The stories and images of poverty, depression, isolation and self-medication are too many, too dramatic and too distracting to bring up here. Simply put, my mother didn’t know how to help herself. We didn’t either -- all the way up to the day she died in a Baton Rouge hospital, from burns suffered in an accidental fire. Wrapped like a mummy, intubated and sedated, with 38 percent of her body ravaged with third-degre burns, she fought four days for her life, until one-by-one, her systems shut down, and she died with her daughters singing and praying her to her passing. 

That afternoon after she died, we all went back to her house, where we found a holy card taped on the wall next to her bed. Inscribed with a passage from the Bible, the card said “Weeping may endure the night. But joy cometh in the morning.” 

Suffice it to say that my sisters and I learned compassion of the downtrodden by birthright, too, simply by being our mother’s daughters.
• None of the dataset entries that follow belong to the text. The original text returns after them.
/-- The channel of the adaptation's stream (R256, R261). -/
def adaptChannel (s : State) : Nat := s.rdF (Reg.TRG_VS_CFG (s.adapt.dsc 8 2 % 256)) 0 12

/-- The first index of the oldest block in the ring (R243). -/
def oldestIndex (s : State) : Nat :=
  let b := match s.acq.wblock with | some w => max s.ing.first (w + 1 - s.ringSlots) | none => s.ing.first
  b * s.blockLen

/-- A capture of the class is refused: its window is dead time (R241). -/
def refuseCapture (s : State) (c a b : Nat) : State :=
  s.charge c 3 (s.acqTime s.refChannel a) (s.acqTime s.refChannel ((b : Int) + 1))

/-- Open an event; a full queue refuses it (R246). -/
def openEvent (s : State) (e : CapEvent) : State × Bool :=
  if 4096 ≤ s.acq.queue.length then ((s.count Reg.ACQ_QFULL).refuseCapture e.cls e.first e.last, false)
  else ({ s with acq := { s.acq with opened := SMap.insert s.acq.opened e.cls e } }, true)

/-- A capture request (R245), and whether the firing joined an event. -/
def captureRequest (s : State) (f : Firing) : State × Bool :=
  let c := f.cls
  let nt := s.refIndexAt f.time
  let pre : Int := s.rdF (Reg.ACQ_CAP_PRE c) 0 24
  let post : Int := s.rdF (Reg.ACQ_CAP_POST c) 0 24
  let maxW := max 1 (s.rd Reg.ACQ_MAX_WINDOW).toNat
  let long := decide ((maxW : Int) < pre + post + 1)
  let old := s.oldestIndex
  let a0 := nt - pre
  let b0 := if long then a0 + maxW - 1 else nt + post
  let a := max a0 (old : Int)
  let first := a.toNat
  let last := (max b0 a).toNat
  let ev : CapEvent :=
    { cls := c, first := first, last := last, number := 0, truncPre := decide (a0 < old), truncPost := long, merged := false,
      slow := f.slow, firings := 1, time := f.time, decided := s.timeline, groups := s.rd64 (Reg.ACQ_CAP_GROUPS c),
      payload := f.payload.getD 0, fate := 0 }
  if s.acq.stopped then (s, false)
  else
    match s.acq.opened.find? (fun e => decide (e.1 = c)) with
    | none => s.openEvent ev
    | some o =>
      let e := o.2
      if first ≤ e.last + 1 ∧ e.first ≤ last + 1 then
        let lo := min first e.first
        let hi := max last e.last
        if hi - lo + 1 ≤ maxW then
          let merged : CapEvent :=
            { e with first := lo, last := hi, merged := true, firings := e.firings + 1,
                     truncPre := e.truncPre || ev.truncPre, truncPost := e.truncPost || ev.truncPost }
          (({ s with acq := { s.acq with opened := SMap.insert s.acq.opened c merged } } : State).count Reg.ACQ_MERGED, true)
        else
          let s1 := s.closeEvent c
          if last ≤ e.last then (s1, false)
          else s1.openEvent { ev with first := max first (e.last + 1), truncPre := ev.truncPre || decide (first ≤ e.last) }
      else (s.closeEvent c).openEvent ev

/-- A trigger output beside its registers. -/
def tout (s : State) (o : Nat) : TOut := SMap.get TOut.none s.trg.outs o
def setTout (s : State) (o : Nat) (x : TOut) : State := { s with trg := { s.trg with outs := SMap.set TOut.none s.trg.outs o x } }

/-- The outputs are held at idle (R239). -/
def outHeld (s : State) : Bool := decide (s.ctx ≠ ctxRunning) || s.rdB Reg.ERR_STATUS 31

/-- The cycles of a pulse (R238): WIDTH ns, at least 2. -/
def outWidth (s : State) (o : Nat) : Nat := max 2 (s.rdF (Reg.TRG_OUT_CFG o) 0 16)

/-- Start a pulse; one that falls while the output is high is counted in MERGED (R238). -/
def startPulse (s : State) (o : Nat) : State :=
  let x := s.tout o
  if x.high then s.countF (Reg.TRG_OUT_STAT o) 16 16
  else (s.setTout o { x with high := true, stop := s.lineCycle + s.outWidth o }).drivePin o true

/-- A pulse ends after WIDTH ns (R238). -/
def endPulse (s : State) (o : Nat) : State :=
  let x := s.tout o
  if x.high && decide (x.stop ≤ s.lineCycle) then (s.setTout o { x with high := false }).drivePin o false else s

/-- The timeline at the line-clock edge before this one (R289). -/
def lastEdge (s : State) : Int := ((s.timeline.toNat * 2 ^ 32 + s.time.frac.toNat : Int) - s.edgeStep) / 2 ^ 32

/-- An accepted firing drives one output (R238); answers whether its pulse was late: the first line-clock edge at or after
trigger time plus OFFSET has passed. -/
def driveOutput (s : State) (o : Nat) (t : Int) : State × Bool :=
  let x := s.tout o
  let due := t + (s.rd (Reg.TRG_OUT_OFFSET o)).toNat * finePerNs
  if !s.rdB (Reg.TRG_OUT_CFG o) 29 then (s.startPulse o, false)
  else if fineLe due (256 * s.lastEdge) then ((s.countF (Reg.TRG_OUT_STAT o) 8 8).startPulse o, true)
  else if 64 ≤ x.pulses.length then (s.countF (Reg.TRG_OUT_STAT o) 0 8, false)
  else (s.setTout o { x with pulses := x.pulses ++ [due] }, false)

/-- The earliest of the pending pulses. -/
def firstDue (p : Int) (ps : List Int) : Int := ps.foldl (fun m q => if fineLe m q then m else q) p

/-- The earliest pending pulse starts once its line-clock edge has come (R238). -/
def startTimed (s : State) (o : Nat) : State :=
  match (s.tout o).pulses with
  | [] => s
  | p :: ps =>
    let due := firstDue p ps
    if fineLe due (256 * s.timeline.toNat) then
      (s.setTout o { s.tout o with pulses := (p :: ps).erase due }).startPulse o
    else s

/-- An accepted firing drives every output whose mask names its class (R238, R239). -/
def driveOutputs (s : State) (c : Nat) (t : Int) : State × Bool :=
  if s.outHeld then (s, false)
  else
    ((List.range 16).filter (fun o => s.rdB (Reg.TRG_OUT_CFG o) 31 && (s.rd64 (Reg.TRG_OUT_MASK o)).getLsbD c)).foldl
      (fun (r : State × Bool) o => let q := r.1.driveOutput o t; (q.1, r.2 || q.2)) (s, false)

/-- A trigger notice (R240). -/
def noticeBytes (s : State) (f : Firing) (seq : Nat) (late : Bool) (event : BitVec 64) : List Byte :=
  let capture := bit (s.clsRd f.cls Reg.TRG_CLASS_CFG) 27
  leBytes 2 0x4E54 ++ [1, BitVec.ofNat 8 f.cls] ++ leBytes 2 s.systemIndex ++
  leBytes 2 (f.slow.toNat + 2 * f.bad.toNat + 4 * capture.toNat + 8 * f.coarse.toNat + 16 * late.toNat) ++
  leBytes 8 seq ++ leBytes 8 (tlPart f.time) ++ leBytes 1 (finePart f.time) ++ leBytes 7 0 ++
  leBytes 8 s.timeline.toNat ++ leBytes 8 event.toNat ++ leBytes 16 (f.payload.getD 0).toNat

/-- The notice of an accepted firing goes to subscribers and launch queues (R240, R314, R315, R343). -/
def notify (s : State) (f : Firing) (seq : Nat) (late : Bool) (event : BitVec 64) : State :=
  let cfg := s.clsRd f.cls Reg.TRG_CLASS_CFG
  let n := s.noticeBytes f seq late event
  let s1 := if bit cfg 26 then s.produce (fun x => x.kinds.testBit 0 && x.classes.getLsbD f.cls) n else s
  [0, 1].foldl (fun t p =>
    if bit cfg (28 + p) then
      t.enqueueLaunch p { sched := f.time / 256 + 64 * fieldNat (s.clsRd f.cls Reg.TRG_CLASS_LAUNCH) 0 24, seq := seq, notice := n, coarse := f.coarse }
    else t) s1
I don’t always get it right. I don’t always have perfect thinking about people who are different than me, in whatever way they are different. But I do understand the dream. And every year, on this day when we at least utter the name, "Dr. Martin Luther King, Junior," I find a way to commemorate that dream. Some years, I gather up the children and drive into inner-city Cleveland to participate in activities there. Other years, I drum in an African drumming group, performing before a church congregation in Kent. This year, I joined the Unitarian-Universalist choir in a song that put to words one of MLK’s sermons. It was a sermon delivered two months before he died, during which he spoke with some measure of premonition of his own death. http://mlk-kpp01.stanford.edu/index.php/encyclopedia/documentsentry/doc_the_drum_major_instinct/

    “If you’re around when I have to meet my day,
    I want you to be able to say 
    That I did try to feed the hungry,
    That I did try to clothe the naked,
    That I tried to serve humanity.”

This was my mother’s legacy, too. 

That she tried. 

That’s all. 

I don’t have to get it perfect either. But I do have to try.